Work instruction:
When you reach the line containing "let e := decOf (flitGet f 48 41)" in the records below, start copying exactly, and stop once you have copied the line containing "(t.port p).badRun = 0".
■ ■ ■ ■ ■
/-- Launch, delivery, loss and training of a Jency port: What four lanes scramble under a valid header, lanes inverted
or not, the receiver reads back. Once in each count a port in TRAINING launches a TRAIN flit and a linked port one
flit: a replay that is due, with its original's content, or new content, on a member port from what is pending, eight
decisions and two events at most; it carries its count and its CRC, and entries survive coding. A good flit is
compared with the local count, and on a member port its decision is written into the copy of its source, with the
latest stamp not after now; an own source counts in LOOP_COUNT, an absent one in ABSENT_DROP_COUNT. A bad flit counts,
and becomes missing; 8 invalid headers in a row on a lane take the port down. A missing original past its time is
LOST. Training hears the peer's TRAIN flits, and ends LINKED with JLAT and RA, or starts again after 1 ms with code
0x11. (R291, R292, R314, R315, R316, R317, R318, R319, R320, R321, R323, R324) -/
def Obligations.JencyFlits : Prop :=
  (∀ e : PendDec, EntryFits e → e.bits < 2 ^ 41 ∧ decOf e.bits = e) ∧
  (∀ (f : BitVec 512) (scr : List Nat) (h : Nat), h < 4 → lanesIn [] scr (lanesOut h scr f).1 = f ∧
    lanesIn [true, true, true, true] scr ((lanesOut h scr f).1.map (~~~ ·)) = f) ∧
  ∀ (p : Fin 8) (s : State), Settled s →
    let b := Base.jport p
    let x := s.port p
    let c := s.count
    let jlat := s.jlat p
    let ra := s.jra p
    let status := match x.rxs.find? fun r => r.1 + 1 == c with
      | some (_, good) => if good then 1 else 2
      | none => 0
    let launched (t : State) (kind orig : Nat) (body : BitVec 512) : Prop :=
      let f := (t.port p).txFlit
      (t.port p).launched = some c ∧ (t.port p).sent = x.sent ++ [⟨c, kind, orig, body⟩] ∧ flitGet f 0 3 = kind + 1 ∧
        flitGet f 3 2 = status ∧ flitGet f 8 32 = c % 2 ^ 32 ∧ flitGet f 480 32 = flitCrc (flitGet f 0 480) ∧
        f &&& flitBody = body &&& flitBody ∧ (t.port p).txBlocks = (lanesOut 1 x.txScr f).1 ∧ t.count = c ∧ t.copies = s.copies ∧ t.slots = s.slots
    (s.pState p = 1 → x.launched ≠ some c → (∀ h, x.train.heard = some h → h.1 < 2 ^ 16) →
      ∃ t, exec (.jencyFlitLaunch p) s = .next t ∧
        let f := (t.port p).txFlit
        (t.port p).launched = some c ∧ (t.port p).txBlocks = (lanesOut 2 x.txScr f).1 ∧
          (∀ l, l < 4 → flitGet f (128 * l) 3 = 4 ∧ flitGet f (128 * l + 3) 2 = l ∧
            flitGet f (128 * l + 8) 32 = c % 2 ^ 32) ∧
          flitGet f 480 32 = flitCrc (flitGet f 0 480) ∧ t.pState p = 1 ∧ t.copies = s.copies ∧ OtherPorts s t p) ∧
    (2 ≤ s.pState p → x.launched ≠ some c → (∀ r ∈ x.replays, r.tc ≠ c) →
      (s.pState p = 3 → x.tx = none → x.abort = false →
        ∃ t body, exec (.jencyFlitLaunch p) s = .next t ∧ launched t 0 c body ∧ (t.port p).decs = x.decs.drop 8 ∧
          (t.port p).evs = x.evs.drop 2 ∧ (t.port p).rennets = x.rennets.tail ∧ (t.port p).replays = x.replays ∧
          OtherPorts s t p) ∧
      (s.pState p = 2 →
        ∃ t, exec (.jencyFlitLaunch p) s = .next t ∧ launched t 0 c 0 ∧ (t.port p).decs = x.decs ∧
          (t.port p).evs = x.evs ∧ (t.port p).rennets = x.rennets ∧ (t.port p).replays = x.replays ∧ OtherPorts s t p)) ∧
    (∀ r, 2 ≤ s.pState p → x.launched ≠ some c → x.replays = [r] → r.tc = c → (r.kind = 1 ∨ r.kind = 2) →
      ∃ t, exec (.jencyFlitLaunch p) s = .next t ∧ launched t r.kind r.orig r.body ∧ (t.port p).decs = x.decs ∧
        (t.port p).replays = [] ∧
        t.fld b Reg.Jport.REPLAY_COUNT = min (s.fld b Reg.Jport.REPLAY_COUNT + 1) (2 ^ 16 - 1) ∧ OtherPorts s t p) ∧
    (∀ (b0 b1 b2 b3 : BitVec 130) (moved : Int), 2 ≤ s.pState p → x.rxs.any (fun r => r.1 == c) = false →
      let bs := [b0, b1, b2, b3]
      let f := lanesIn x.pol x.rxScr bs
      let hdr := bs.any hdrWrong
      let lost := (hdrBads x.hdrBad bs).any fun k => decide (8 ≤ k)
      (lost = false → flitBad f hdr = true → x.badRun < 15 →
        ∃ t, exec (.jencyFlitDelivery p b0 b1 b2 b3 moved) s = .next t ∧ (t.port p).rxs = ((c, false) :: x.rxs).take 2 ∧
          (t.port p).badRun = x.badRun + 1 ∧ t.pState p = s.pState p ∧ (t.reg (b + 0x010)).getLsbD 2 = true ∧
          t.fld b Reg.Jport.CRC_ERR_COUNT = min (s.fld b Reg.Jport.CRC_ERR_COUNT + 1) (2 ^ 32 - 1) ∧
          (24 < moved.natAbs → (t.reg (b + 0x010)).getLsbD 5 = true) ∧ t.copies = s.copies ∧ OtherPorts s t p) ∧
      (lost = false → flitBad f hdr = false → flitGet f 0 3 = 1 → flitGet f 40 4 = 1 → flitGet f 44 2 = 0 → flitGet f 394 1 = 0 →
        s.pState p = 3 → (∀ k, x.memFrom = some k → k ≤ c - jlat) →
        let e := decOf (flitGet f 48 41)
        let a := 256 * e.dev + e.slot
        let own := s.fld Base.mesh Reg.Mesh.MESH_ID
        let diff := (s.count : Int) - flitGet f 8 32 - jlat
        let member := s.isMember e.dev && s.bit Base.mesh Reg.Mesh.MEMBER
        ∃ t, exec (.jencyFlitDelivery p b0 b1 b2 b3 moved) s = .next t ∧ (t.port p).rxs = ((c, true) :: x.rxs).take 2 ∧
          (t.port p).badRun = 0 ∧ t.bit Base.tl Reg.Tl.VALID p = true ∧
          ((t.fld Base.tl Reg.Tl.MISMATCH_LIVE).testBit p = decide (diff % 2 ^ 32 ≠ 0)) ∧
          (diff % 2 ^ 32 ≠ 0 → (t.fld Base.tl Reg.Tl.MISMATCH).testBit p = true) ∧
          (e.dev ≠ own → member = true → (s.copy a).cond = .empty →
            (t.copy a).cond = (if e.nodec then .nodec else .value e.state e.conf) ∧
            (t.copy a).stamp % 65536 = e.stamp ∧ (t.copy a).stamp < 2 ^ 32 ∧
            ((2 * s.count : Int) - (t.copy a).stamp) % 2 ^ 32 < 65536 ∧
            ∀ i, i ≠ a → t.copy i = s.copy i) ∧
          (e.dev = own → t.copies = s.copies ∧
            t.fld Base.dec Reg.Dec.LOOP_COUNT = min (s.fld Base.dec Reg.Dec.LOOP_COUNT + 1) (2 ^ 16 - 1)) ∧
          (e.dev ≠ own → member = false → t.copies = s.copies ∧
            t.fld Base.mesh Reg.Mesh.ABSENT_DROP_COUNT =
              min (s.fld Base.mesh Reg.Mesh.ABSENT_DROP_COUNT + 1) (2 ^ 32 - 1))) ∧
      (lost = true → ∃ t, exec (.jencyFlitDelivery p b0 b1 b2 b3 moved) s = .next t ∧ t.pState p = 0 ∧ (t.port p).decs = [] ∧
        (t.port p).evs = [] ∧ (t.port p).rennets = [] ∧ (t.reg (b + 0x010)).getLsbD 1 = true ∧
        t.fld b Reg.Jport.DROP_COUNT =
          min (s.fld b Reg.Jport.DROP_COUNT + (x.decs.length + x.evs.length + x.rennets.length)) (2 ^ 16 - 1) ∧
        t.fld Base.mesh Reg.Mesh.MEMBERS = s.fld Base.mesh Reg.Mesh.MEMBERS ∧ t.copies = s.copies ∧ OtherPorts s t p)) ∧
    (∀ (b0 b1 b2 b3 : BitVec 130) (at' : Int), s.pState p = 1 → x.rxs.any (fun r => r.1 == c) = false → x.rxScr ≠ [] →
      let bs := [b0, b1, b2, b3]
      let f := lanesIn x.pol x.rxScr bs
      let bad := hdrBads x.hdrBad bs
      (∀ k ∈ hdrRuns x.hdrRun bad bs, k = 64) → trainFlitOk f = true →
      ∃ t, exec (.jencyFlitDelivery p b0 b1 b2 b3 at') s = .next t ∧ t.pState p = 1 ∧
        (t.port p).train.heard = some (flitGet f 8 16, 64 * c + at'.toNat) ∧ (t.port p).train.peer = flitGet f 64 5 ∧
        (t.port p).train.serial = flitGet f 192 64 ∧ (t.port p).train.since = x.train.since ∧
        (f.getLsbD 62 = true → (t.port p).train.rtt =
          some (64 * ((c % 65536 + 65536 - flitGet f 40 16) % 65536) + at'.toNat, flitGet f 56 6)) ∧
        (f.getLsbD 62 = false → (t.port p).train.rtt = x.train.rtt) ∧ OtherPorts s t p ∧ t = { s with ports := t.ports }) ∧
    (∀ k late ks, x.missing = (k, late) :: ks →
      (late < c →
        ∃ t, exec (.flitLost p) s = .next t ∧ (t.port p).missing = ks ∧ (t.reg (b + 0x010)).getLsbD 3 = true ∧
          t.fld b Reg.Jport.LOST_COUNT = min (s.fld b Reg.Jport.LOST_COUNT + 1) (2 ^ 16 - 1) ∧ (t.port p).asm = none ∧
          t.copies = s.copies ∧ OtherPorts s t p) ∧
      (c < late → exec (.flitLost p) s = .next s)) ∧
    (s.portEn p = true → s.pState p = 0 → s.run = true → x.retryAt = none →
      ∃ t, exec (.portTrainingStart p) s = .next t ∧ t.pState p = 1 ∧ (∀ a, a ≠ b + 0x040 → t.reg a = s.reg a) ∧
        (t.port p).txScr = [0, 1, 2, 3] ∧ (t.port p).train.rtt = none ∧ OtherPorts s t p ∧
        t = { s with regs := t.regs, ports := t.ports }) ∧
    (∀ (rt wait : Nat), s.pState p = 1 → x.train.rtt = some (rt, wait) →
      let fine := (rt - wait) / 2
      (fine ≤ 29 * 64 → x.train.peer < 32 → x.train.serial < 2 ^ 64 →
        ∃ t k, exec (.portLinked p .ok) s = .next t ∧ t.pState p = 2 ∧
        64 * k < fine + 64 ∧ fine ≤ 64 * k ∧ t.jlat p = k + 2 ∧ t.jra p = 2 * (k + 2) + 2 ∧
        t.fld b Reg.Jport.F_FINE = fine ∧ t.fld b Reg.Jport.PEER_ID = x.train.peer ∧
        t.fld64 b Reg.Jport.PEER_SERIAL_LO Reg.Jport.PEER_SERIAL_HI = x.train.serial ∧
        (t.reg (b + 0x010)).getLsbD 0 = true ∧ t.ports = s.ports ∧
        KeepsRegs s t [b + 0x010, b + 0x040, b + 0x044, b + 0x048, b + 0x04C, b + 0x050]) ∧
      (29 * 64 < fine → ∃ t, exec (.portLinked p .ok) s = .next t ∧ t.pState p = 0 ∧
        (s.bit b Reg.Hdr.VALID = false → t.fld b Reg.Hdr.CODE = 0x11 ∧ t.fld b Reg.Hdr.INFO = 3))) ∧
    (∀ reason : BitVec 8, s.pState p = 1 →
      (reason = 1 ∧ (∃ l, l < 4 ∧ x.hdrRun.getD l 0 ≠ 64) ∨ reason = 2 ∧ (∀ l, l < 4 → x.hdrRun.getD l 0 = 64) ∨
        reason = 4 ∧ x.train.rtt = none ∧ x.train.since + 250000 ≤ c) →
      ∃ t, exec (.portLinked p (.fail reason)) s = .next t ∧ t.pState p = 0 ∧ (t.port p).retryAt = some (c + 250000) ∧
        (t.reg (b + 0x010)).getLsbD 4 = true ∧ OtherPorts s t p ∧ KeepsRegs s t [b + 0x010, b + 0x01C, b + 0x040] ∧
        (s.bit b Reg.Hdr.VALID = false → t.fld b Reg.Hdr.CODE = 0x11 ∧ t.fld b Reg.Hdr.INFO = reason.toNat % 8)) ∧
    (∀ k, x.retryAt = some k →
      (k ≤ c → ∃ t, exec (.trainRetry p) s = .next t ∧ (t.port p).retryAt = none ∧ OtherPorts s t p ∧
        t.pState p = (if s.portEn p = true ∧ s.pState p = 0 ∧ s.run = true then 1 else s.pState p) ∧
        (∀ a, a ≠ b + 0x040 → t.reg a = s.reg a) ∧ t = { s with regs := t.regs, ports := t.ports }) ∧
      (c < k → exec (.trainRetry p) s = .next s))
■ ■ ■ ■ ■
Final answer:
        let e := decOf (flitGet f 48 41)
        let a := 256 * e.dev + e.slot
        let own := s.fld Base.mesh Reg.Mesh.MESH_ID
        let diff := (s.count : Int) - flitGet f 8 32 - jlat
        let member := s.isMember e.dev && s.bit Base.mesh Reg.Mesh.MEMBER
        ∃ t, exec (.jencyFlitDelivery p b0 b1 b2 b3 moved) s = .next t ∧ (t.port p).rxs = ((c, true) :: x.rxs).take 2 ∧
          (t.port p).badRun = 0 ∧ t.bit Base.tl Reg.Tl.VALID p = true ∧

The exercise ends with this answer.